Re: [patch 08/16] genirq: Introduce callback irq_chip.irq_write_msi_msg
From: Yun Wu (Abel)
Date: Wed Dec 10 2014 - 04:12:57 EST
On 2014/11/19 19:11, Thomas Gleixner wrote:
> On Wed, 19 Nov 2014, Yun Wu (Abel) wrote:
>> On 2014/11/19 1:21, Marc Zyngier wrote:
>>> This is why the framework gives you the opportunity to provide methods
>>> that:
>>> - compose the message
>>> - program the message into the device
>>>
>>> None of that has to be PCI specific, and gives you a clean
>>> abstraction. The framework only gives you a number of shortcuts for PCI
>>> MSI, because that's what most people care about.
>>>
>>
>> Indeed, and I never said Jiang's patches don't work, I was just thinking
>> that they were not that perfect.
>
> But your magic extra layer of indirection is perfect? It's not, it
> just violates sane layering in order to support braindead hardware
> designs.
>
Hi Thomas, Gerry and Marc,
I spent last two weeks implementing and testing my original idea about making
the sub domains generic, based on stacked domain feature. Now it comes real,
please see the attached patch.
With this patch applied, I think things will get easier.

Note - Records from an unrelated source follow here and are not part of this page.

@[simp] theorem State.modC_clock (s : State) (d c : Nat) (f : Core → Core) : (s.modC d c f).clock = s.clock := rfl
@[simp] theorem State.modC_mem (s : State) (d c : Nat) (f : Core → Core) : (s.modC d c f).mem = s.mem := rfl
@[simp] theorem State.modC_poison (s : State) (d c : Nat) (f : Core → Core) : (s.modC d c f).poison = s.poison := rfl
@[simp] theorem State.modC_groups (s : State) (d c : Nat) (f : Core → Core) : (s.modC d c f).groups = s.groups := rfl
@[simp] theorem State.modC_vdevs (s : State) (d c : Nat) (f : Core → Core) : (s.modC d c f).vdevs = s.vdevs := rfl
@[simp] theorem State.modC_regions (s : State) (d c : Nat) (f : Core → Core) : (s.modC d c f).regions = s.regions := rfl
@[simp] theorem State.modC_launches (s : State) (d c : Nat) (f : Core → Core) : (s.modC d c f).launches = s.launches := rfl
@[simp] theorem State.modC_queues (s : State) (d c : Nat) (f : Core → Core) : (s.modC d c f).queues = s.queues := rfl
@[simp] theorem State.modC_spinners (s : State) (d c : Nat) (f : Core → Core) : (s.modC d c f).spinners = s.spinners := rfl
@[simp] theorem State.modC_tasks (s : State) (d c : Nat) (f : Core → Core) : (s.modC d c f).tasks = s.tasks := rfl
@[simp] theorem State.modC_calls (s : State) (d c : Nat) (f : Core → Core) : (s.modC d c f).calls = s.calls := rfl
@[simp] theorem State.modC_images (s : State) (d c : Nat) (f : Core → Core) : (s.modC d c f).images = s.images := rfl
@[simp] theorem State.modC_ckpts (s : State) (d c : Nat) (f : Core → Core) : (s.modC d c f).ckpts = s.ckpts := rfl
@[simp] theorem State.modC_pkg (s : State) (d c : Nat) (f : Core → Core) : (s.modC d c f).pkg = s.pkg := rfl
@[simp] theorem State.modC_fab (s : State) (d c : Nat) (f : Core → Core) : (s.modC d c f).fab = s.fab := rfl
@[simp] theorem State.modC_inputs (s : State) (d c : Nat) (f : Core → Core) : (s.modC d c f).inputs = s.inputs := rfl
@[simp] theorem State.modC_agenda (s : State) (d c : Nat) (f : Core → Core) : (s.modC d c f).agenda = s.agenda := rfl
@[simp] theorem State.modC_turn (s : State) (d c : Nat) (f : Core → Core) : (s.modC d c f).turn = s.turn := rfl
@[simp] theorem State.modC_late (s : State) (d c : Nat) (f : Core → Core) : (s.modC d c f).late = s.late := rfl
@[simp] theorem State.modC_pack (s : State) (d c : Nat) (f : Core → Core) : (s.modC d c f).pack = s.pack := rfl

@[simp] theorem State.modQuad_clock (s : State) (d c q : Nat) (f : Quad → Quad) : (s.modQuad d c q f).clock = s.clock := rfl
@[simp] theorem State.modQuad_mem (s : State) (d c q : Nat) (f : Quad → Quad) : (s.modQuad d c q f).mem = s.mem := rfl
@[simp] theorem State.modQuad_poison (s : State) (d c q : Nat) (f : Quad → Quad) : (s.modQuad d c q f).poison = s.poison := rfl
@[simp] theorem State.modQuad_groups (s : State) (d c q : Nat) (f : Quad → Quad) : (s.modQuad d c q f).groups = s.groups := rfl
@[simp] theorem State.modQuad_vdevs (s : State) (d c q : Nat) (f : Quad → Quad) : (s.modQuad d c q f).vdevs = s.vdevs := rfl
@[simp] theorem State.modQuad_regions (s : State) (d c q : Nat) (f : Quad → Quad) : (s.modQuad d c q f).regions = s.regions := rfl
@[simp] theorem State.modQuad_launches (s : State) (d c q : Nat) (f : Quad → Quad) : (s.modQuad d c q f).launches = s.launches := rfl
@[simp] theorem State.modQuad_queues (s : State) (d c q : Nat) (f : Quad → Quad) : (s.modQuad d c q f).queues = s.queues := rfl
@[simp] theorem State.modQuad_spinners (s : State) (d c q : Nat) (f : Quad → Quad) : (s.modQuad d c q f).spinners = s.spinners := rfl
@[simp] theorem State.modQuad_tasks (s : State) (d c q : Nat) (f : Quad → Quad) : (s.modQuad d c q f).tasks = s.tasks := rfl
@[simp] theorem State.modQuad_calls (s : State) (d c q : Nat) (f : Quad → Quad) : (s.modQuad d c q f).calls = s.calls := rfl
@[simp] theorem State.modQuad_images (s : State) (d c q : Nat) (f : Quad → Quad) : (s.modQuad d c q f).images = s.images := rfl
@[simp] theorem State.modQuad_ckpts (s : State) (d c q : Nat) (f : Quad → Quad) : (s.modQuad d c q f).ckpts = s.ckpts := rfl
@[simp] theorem State.modQuad_pkg (s : State) (d c q : Nat) (f : Quad → Quad) : (s.modQuad d c q f).pkg = s.pkg := rfl
@[simp] theorem State.modQuad_fab (s : State) (d c q : Nat) (f : Quad → Quad) : (s.modQuad d c q f).fab = s.fab := rfl
@[simp] theorem State.modQuad_inputs (s : State) (d c q : Nat) (f : Quad → Quad) : (s.modQuad d c q f).inputs = s.inputs := rfl
@[simp] theorem State.modQuad_agenda (s : State) (d c q : Nat) (f : Quad → Quad) : (s.modQuad d c q f).agenda = s.agenda := rfl
@[simp] theorem State.modQuad_turn (s : State) (d c q : Nat) (f : Quad → Quad) : (s.modQuad d c q f).turn = s.turn := rfl
@[simp] theorem State.modQuad_late (s : State) (d c q : Nat) (f : Quad → Quad) : (s.modQuad d c q f).late = s.late := rfl
@[simp] theorem State.modQuad_pack (s : State) (d c q : Nat) (f : Quad → Quad) : (s.modQuad d c q f).pack = s.pack := rfl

For drivers of interrupt controllers, they need to implement:
a) struct irq_chip, gets associated in domain's map/alloc callback
b) struct irq_domain, with corresponding operations
c) create sub generic MBI domain of IRQ domain to deal with all MBI types.

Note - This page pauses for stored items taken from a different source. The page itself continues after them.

-- ==== Sys2Proof/Tests/Slice0.lean ====
section
/-! SUPPORT. The model's own tests: words of the spec decoded, ill-formed terms refused, single steps with the results the spec
gives, and for each statement states and operands that meet its hypotheses. -/
namespace Sys2Proof.Tests
open Sys2Proof Sys2Proof.Machine
-- One declaration at a time: the kernel evaluates these tests, and many at once need too much memory.
set_option Elab.async false

/-! ## Small states -/

/-- A kernel descriptor with a trap entry at 0x1000 in native mode. -/
def kd0 : KDesc := { KDesc.zero with trap := 0x1001, blk := 16, accs := 8 }
/-- A thread in native code at word 1 of a clause of 5 at 0x400. -/
def th0 : Thread := { Thread.create kd0 0x401 .launch 0 with tix := 1, len := 5 }
/-- A thread with words in its registers. -/
def thr (l : List (Nat × Word)) : Thread := { th0 with g := FMap.setAll Val.zero [] (l.map (fun x => (x.1, ⟨x.2, false⟩))) }
/-- A warp of threads. -/
def warp0 (ts : List Thread) : Warp := Warp.new kd0 0 0 16 8 0xF ts 0
/-- A workgroup of one warp with 16 KiB of scratch on die 0, core 0, of device 1. -/
def group0 (ts : List Thread) : Group :=
  { Group.void with vdev := 1, alive := true, scrSize := 16384, scaleSize := 4096, warps := [warp0 ts] }
/-- The machine with that workgroup, all of its threads in the pack in issue. -/
def box (ts : List Thread) : State := { State.reset with groups := [group0 ts], pack := ⟨0, 0, List.range ts.length⟩ }
/-- What a step answers, as an option. -/
def out (o : Host.Outcome State Fault Refusal) : Option State :=
  match o with
  | .next s => some s
  | _ => none
/-- A register of thread `t` after an instruction. -/
def after (i : Instr) (s : State) (t r : Nat) : Option Val := (out (exec i s)).map (fun s => (s.thr 0 0 t).reg r)
/-- An instruction word's fields under the guard pt, without a flag. -/
def fw (d a b c : Byte) (m : BitVec 12) : Fields := ⟨7, d, a, b, c, m, false, false⟩
/-- A shape register with its words. -/
def shape (l : List (Nat × Word)) : Shape := ⟨FMap.setAll 0 [] l, false⟩
/-- An Except value as an option. -/
def okOf {α β : Type} (e : Except α β) : Option β :=
  match e with
  | .ok b => some b
  | .error _ => none
/-- Whether an Except value is a value with a property. -/
def okAll {α β : Type} (e : Except α β) (p : β → Bool) : Bool :=
  match e with
  | .ok b => p b
  | .error _ => false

This changes almost nothing of the current code.
For drivers of MBI-capable devices, they need to implement:
a) MBI operations, like mask/unmask or setting message.
This will remove current ugly arch-specific code by organizing the device
behavior into a generic structure used in generic MBI layer.
The MBI generic code will build the bridge between the two groups. So when a
new driver need to implement, either controller's or endpoint's, just code
the corresponding 'need' described above with no more work to do.
This patch (also with several other patches) is tested on Hisilicon ARM64 SoC,
with non PCI devices capable of message based interrupts. The PCI part is not
tested because it needs large refactoring work to do. So yes, the testing work
is not sufficient, but I think the patch is enough to present what I really
wanted to express. :)
A new term introduced by the patch named Message Based Interrupt (MBI) is used
for presenting the generic MSIs (which does help me avoid conflicting with the
existing code). Actually the new name is proposed by Marc several months ago,
suggesting that MSI implies too much about PCI. I think it's a good idea to use
MBI in generic code and make the MSI/MSI-x a wrapper of MBI inside the PCI core.
Anyway, naming is not the key point yet.
Finally, yes, my thoughts is not perfect, but I am just trying to make it better.